• _YOUR TASK_: Write out, unaltered, each line from the top of the records below down to the line where "def State.ctRuns (s" appears, that line included.

• _GIVEN RECORDS_:
*** Block opens ***
-- ==== Sys2Proof/Machine/Marker.lean ====
section
/-! DEFINITION. What happens at each microsecond of CT: writes of code T apply, countdowns and watchdogs step, Chord markers
(R101, R321, R396). -/

namespace Sys2Proof.Machine

/-- The countdown of core `c` at a microsecond (R396). -/
def State.timerTick (s : State) (c : Nat) : State :=
  let n := s.fld F.IC_TIMER_COUNT c
  if n = 0 then s
  else
    let s := s.setFld F.IC_TIMER_COUNT c (n - 1)
    if n = 1 then s.irq (162 + c) else s

/-- CT runs: the PLL is locked and the part is not asleep (R63, R81, R85). -/
def State.ctRuns (s : State) : Bool := s.on F.PMU_CLKSTAT_PLL_LOCK 0 && !(s.power.dormancy == .railsFalling || s.power.dormancy == .asleep || s.power.dormancy == .waking)

/-- A millisecond passes on the watchdog of core `c` (R396). -/
def State.watchTick (s : State) (c : Nat) : State :=
  if (s.cores.at c).watch then s.setFld F.IC_KICK_REMAIN c (s.fld F.IC_KICK_REMAIN c - 1) else s

/-- The writes of code T apply at the Chord marker of each microsecond, whether or not CHORD is on, with the hardware changes
on that edge; a block on HOLD applies nothing (R101, R105, R108). -/
def State.markerWrites (s : State) (hw : List HwChange) : State :=
  s.applyAll hw (s.staged.filter (fun x => decide (x.field.applies = .t) && !(slotHome x.field.id x.index).any s.held'))

/-- A microsecond of CT begins: writes of code T apply (R101), the countdowns step, the watchdogs once in a millisecond
(R396), and a Chord marker is due (R321). -/
def State.microsecond (s : State) (hw : List HwChange) : State :=
  let s := (s.markerWrites hw).each [0, 1, 2, 3, 4] State.timerTick
  (if s.ct % 960000 = 0 then s.each [0, 1, 2, 3, 4] State.watchTick else s).markerDue

/-- CT runs on by `n` ticks to a multiple of 960, where a microsecond begins; it begins none while CT stands (R63, R81). -/
def State.toMicrosecond (s : State) (n : Nat) (hw : List HwChange) : State :=
  if s.ctRuns && decide (0 < n) then (s.advance n).microsecond hw else s

/-- The next Chord marker: the next CT multiple of 960 (R101). -/
def State.nextMarker (s : State) (hw : List HwChange) : State := s.toMicrosecond (960 - s.ct % 960) hw

/-- MARKER (R321, R325, R328): on an up-link, the parent's SYNC, depth, holdover and CT, and the local CT at its arrival; a
unit whose depth would pass 8 treats its up-link as failed. On a down-link CT runs on to its next multiple of 960, and the
part sends its own marker where the link is trained. -/
def execMarker (l sync depth ct localCt : Nat) (peerHold : Bool) (s : State) : Host.Outcome State Fault Refusal :=
  .next <|
    if !s.chordOn || decide (6 ≤ l) then s
    else if 2 ≤ l then
      let s := s.chordHush.toMicrosecond ((960 - s.ct % 960) % 960) []
      let sends := decide (2 ≤ s.linkState l)
      (if sends then s.chordSend (.marker l s.sync (s.fld F.CHORD_STAT_DEPTH 0) s.ct) else s).markerDue
    else if s.linkState l = 4 ∨ s.linkState l = 5 ∨ s.linkState l = 3 then
      let s := (s.setFld F.CHORD_LSTAT_PEERSYNC l sync).setFld F.CHORD_LSTAT_PEERDEPTH l depth
      let delay : Int := (s.fld F.CHORD_LRTT_VALUE l + toInt 16 (s.fld F.CHORD_LCTL_ASYM l)) / 32
      let fresh := s.linkState l ≠ 3 ∧ (s.links.at l).firstOffset = none
      let s := s.updLink l (fun r => { r with
        peerHold := peerHold
        firstOffset := if fresh then some ((ct : Int) + delay - (localCt : Int)) else r.firstOffset })
      if 8 ≤ depth ∧ s.linkState l = 3 ∧ s.activeUp = l then s.chordHush.linkFail l
      else if s.upActive ∧ s.activeUp = l then
        if 8 ≤ depth then s.chordHush.linkFail l
        else
          let s := s.setFld F.CHORD_STAT_DEPTH 0 (depth + 1)
          if s.chord.locked ∧ sync ≠ 0 then
            let s := if s.on F.CHORD_STAT_HOLDOVER 0 then
                (s.put F.CHORD_STAT_HOLDOVER 0 false).updChord (fun c => { c with holdSince := none }) else s
            s.setSync (if sync = 1 then 1 else 2)
          else s
      else s
    else s

end Sys2Proof.Machine
end

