-- ==== Sys2Proof/Machine/Svc.lean ====
section
/-! DEFINITION. The DMA channels, the QSPI host, the NVM controller and the calibration commit as commands (R397, R399,
R422, R427). -/

namespace Sys2Proof.Machine

/-- DMA_GO (R397). -/
def execDmaGo (d : Nat) (s : State) : Host.Outcome State Fault Refusal := .next (if d < 4 then s.dmaGo d else s)

/-- DMA_STOP (R397): the words copied by then, the one under way included. -/
def execDmaStop (d words : Nat) (s : State) : Host.Outcome State Fault Refusal :=
  orUnpredictable (if d < 4 then s.openCopy d (min words (s.fld F.SYS_DMASTAT_REMAIN d)) else 0)
    (if d < 4 then s.dmaStop d words else s)

/-- DMA_END (R397): the words left are copied; a violation freezes the channel instead. -/
def execDmaEnd (d : Nat) (s : State) : Host.Outcome State Fault Refusal :=
  orUnpredictable (if d < 4 then s.openCopy d (s.fld F.SYS_DMASTAT_REMAIN d) else 0) <|
    if d < 4 ∧ s.on F.SYS_DMASTAT_BUSY d = true ∧ s.on F.SYS_DMASTAT_FROZEN d = false then
      let s := s.dmaCopy d (s.fld F.SYS_DMASTAT_REMAIN d)
      if s.on F.SYS_DMASTAT_BUSY d && !s.on F.SYS_DMASTAT_FROZEN d then
        ((s.put F.SYS_DMASTAT_BUSY d false).incr F.SYS_DMACNT0_DONE d).irq (172 + d)
      else s
    else s

/-- QSPI_HASH_START (R399): START with the range that HSTART and HLEN hold. -/
def execQspiHashStart (s : State) : Host.Outcome State Fault Refusal := .next s.hashStart

/-- QSPI_HASH_END (R399): the range is read whole, or out of order. -/
def execQspiHashEnd (ok : Bool) (s : State) : Host.Outcome State Fault Refusal :=
  .next (if s.on F.QSPI_STAT_HBUSY 0 then s.hashEnd ok else s)

/-- QSPI_ERASE_SECTOR (R399). -/
def execQspiEraseSector (s : State) : Host.Outcome State Fault Refusal := .next (s.qspiGo 1)

/-- QSPI_ERASE_BLOCK (R399). -/
def execQspiEraseBlock (s : State) : Host.Outcome State Fault Refusal := .next (s.qspiGo 2)

/-- QSPI_PROGRAM (R399). -/
def execQspiProgram (s : State) : Host.Outcome State Fault Refusal := .next (s.qspiGo 3)

/-- QSPI_OP_END (R399). -/
def execQspiOpEnd (good : Bool) (s : State) : Host.Outcome State Fault Refusal := .next (s.qspiEnd good)

/-- NVM_ERASE (R427). -/
def execNvmErase (s : State) : Host.Outcome State Fault Refusal := .next (s.nvmGo 1)

/-- NVM_PROGRAM (R427). -/
def execNvmProgram (s : State) : Host.Outcome State Fault Refusal := .next (s.nvmGo 2)

/-- NVM_OP_END (R427). -/
def execNvmOpEnd (good : Bool) (s : State) : Host.Outcome State Fault Refusal := .next (s.nvmEnd good)

/-- CAL_COMMIT_END (R422). -/
def execCalCommitEnd (good : Bool) (s : State) : Host.Outcome State Fault Refusal := .next (s.calCommitEnd good)

end Sys2Proof.Machine
end

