-- ==== Sys2Proof/Safety.lean ====
section
/-! DEFINITION. The words in which statements speak: the zones of the state (each block's registers, memory, each record),
what it means that a run of operations changed only some of them, and the invariants of the state. -/

namespace Sys2Proof.Machine

/-- The block whose register table lists the register of a field (R93, R94): the fields' numbers rise block by block. -/
def blockOf (id : Nat) : Block :=
  let r := id / 32
  if r ≤ 8 then .pmu
  else if r ≤ 19 then .rtc
  else if r ≤ 29 then .mpu
  else if r ≤ 34 then .d2d
  else if r ≤ 39 then .die
  else if r ≤ 52 then .part
  else if r ≤ 67 then .dpe
  else if r ≤ 75 then .dsw
  else if r ≤ 89 then .tt
  else if r ≤ 99 then .mf
  else if r ≤ 129 then .tcpd
  else if r ≤ 149 then .pwr
  else if r ≤ 161 then .adc
  else if r ≤ 180 then .ent
  else if r ≤ 199 then .gov
  else if r ≤ 220 then .chord
  else if r ≤ 233 then .tat
  else if r ≤ 254 then .trc
  else if r ≤ 262 then .bbc
  else if r ≤ 275 then .ic
  else if r ≤ 290 then .sys
  else if r ≤ 303 then .qspi
  else if r ≤ 317 then .fc
  else if r ≤ 325 then .log
  else if r ≤ 336 then .cal
  else if r ≤ 348 then .mbx
  else .tgt

/-- A zone of the state: the registers of a block, memory, or one of the typed records. -/
inductive Zone where
  | reg (b : Block)
  | mem
  | staged | ct | power | nvmCfg | fwCopy | snaps | frozen | parts | migs | dpe | pool | tt | mf | cc | pd | profiles | pwr | gov | govHw | ent | bcq | chord | links | tat | tatOrder | trc | mbx | cores | hw | fc | log | free | tatOps
deriving DecidableEq, Repr

/-- The states agree in a zone: every field of the block reads the same, every byte reads the same, the record is the
same. -/
def Zone.same (z : Zone) (s t : State) : Prop :=
  match z with
  | .reg b => ∀ f i, blockOf f.id = b → t.fld f i = s.fld f i
  | .mem => ∀ a, readByte t.mem a = readByte s.mem a
  | .staged => t.staged = s.staged
  | .ct => t.ct = s.ct
  | .power => t.power = s.power
  | .nvmCfg => t.nvmCfg = s.nvmCfg
  | .fwCopy => t.fwCopy = s.fwCopy
  | .snaps => t.snaps = s.snaps
  | .frozen => t.frozen = s.frozen
  | .parts => t.parts = s.parts
  | .migs => t.migs = s.migs
  | .dpe => t.dpe = s.dpe
  | .pool => t.pool = s.pool
  | .tt => t.tt = s.tt
  | .mf => t.mf = s.mf
  | .cc => t.cc = s.cc
  | .pd => t.pd = s.pd
  | .profiles => t.profiles = s.profiles
  | .pwr => t.pwr = s.pwr
  | .gov => t.gov = s.gov
  | .govHw => t.govHw = s.govHw
  | .ent => t.ent = s.ent
  | .bcq => t.bcq = s.bcq
  | .chord => t.chord = s.chord
  | .links => t.links = s.links
  | .tat => t.tat = s.tat
  | .tatOrder => t.tatOrder = s.tatOrder
  | .trc => t.trc = s.trc
  | .mbx => t.mbx = s.mbx
  | .cores => t.cores = s.cores
  | .hw => t.hw = s.hw
  | .fc => t.fc = s.fc
  | .log => t.log = s.log
  | .free => t.free = s.free
  | .tatOps => t.tatOps = s.tatOps

/-- `t` differs from `s` in the zones named at most; the queue is the same. -/
def State.OnlyIn (zs : List Zone) (s t : State) : Prop := t.pending = s.pending ∧ ∀ z, z ∉ zs → z.same s t

/-- Interrupt source `n` is pending (R384). -/
def State.pends (s : State) (n : Nat) : Bool := s.bit F.IC_PEND_PEND (n / 32) (n % 32)

/-- The canonical form of registers and memory: keys rise strictly, and memory lists no byte that reads so unlisted. -/
def State.Canonical (s : State) : Prop := rising slotLt s.regs = true ∧ Memory.wf s.mem = true

/-- The bytes of the factory identity sector (R427). -/
def State.factory (s : State) : List Byte := (List.range 4096).map (fun o => readByte s.mem (0x08000000 + o))

/-- The command completes: it answers a next state, of which `q` holds. -/
def Completes (c : Instr) (s : State) (q : State → Prop) : Prop := ∃ t, exec c s = .next t ∧ q t

/-- The response placed last on host channel `ch` (0 or 1), read or not. -/
def State.lastReply (s : State) (ch : Nat) : Option Frame :=
  ((s.mbx.at ch).responses ++ (s.mbx.at ch).finished).getLast?

/-- The command `f` of channel `ch` has completed: no command runs there, and the host of channel 0 or 1 has the response
with this status, RETRY and payload as its last. -/
abbrev State.Answered (s t : State) (ch : Nat) (f : Frame) (status retry : Nat) (payload : List Nat) : Prop :=
  (t.mbx.at ch).running = none ∧ (ch ≤ 1 → t.lastReply ch = some (s.reply f status retry payload))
*** Block closes ***
• _TASK RESULT_:
-- ==== Sys2Proof/Machine/Marker.lean ====
section
/-! DEFINITION. What happens at each microsecond of CT: writes of code T apply, countdowns and watchdogs step, Chord markers
(R101, R321, R396). -/

namespace Sys2Proof.Machine

/-- The countdown of core `c` at a microsecond (R396). -/
def State.timerTick (s : State) (c : Nat) : State :=
  let n := s.fld F.IC_TIMER_COUNT c
  if n = 0 then s
  else
    let s := s.setFld F.IC_TIMER_COUNT c (n - 1)
    if n = 1 then s.irq (162 + c) else s

/-- CT runs: the PLL is locked and the part is not asleep (R63, R81, R85). -/
def State.ctRuns (s : State) : Bool := s.on F.PMU_CLKSTAT_PLL_LOCK 0 && !(s.power.dormancy == .railsFalling || s.power.dormancy == .asleep || s.power.dormancy == .waking)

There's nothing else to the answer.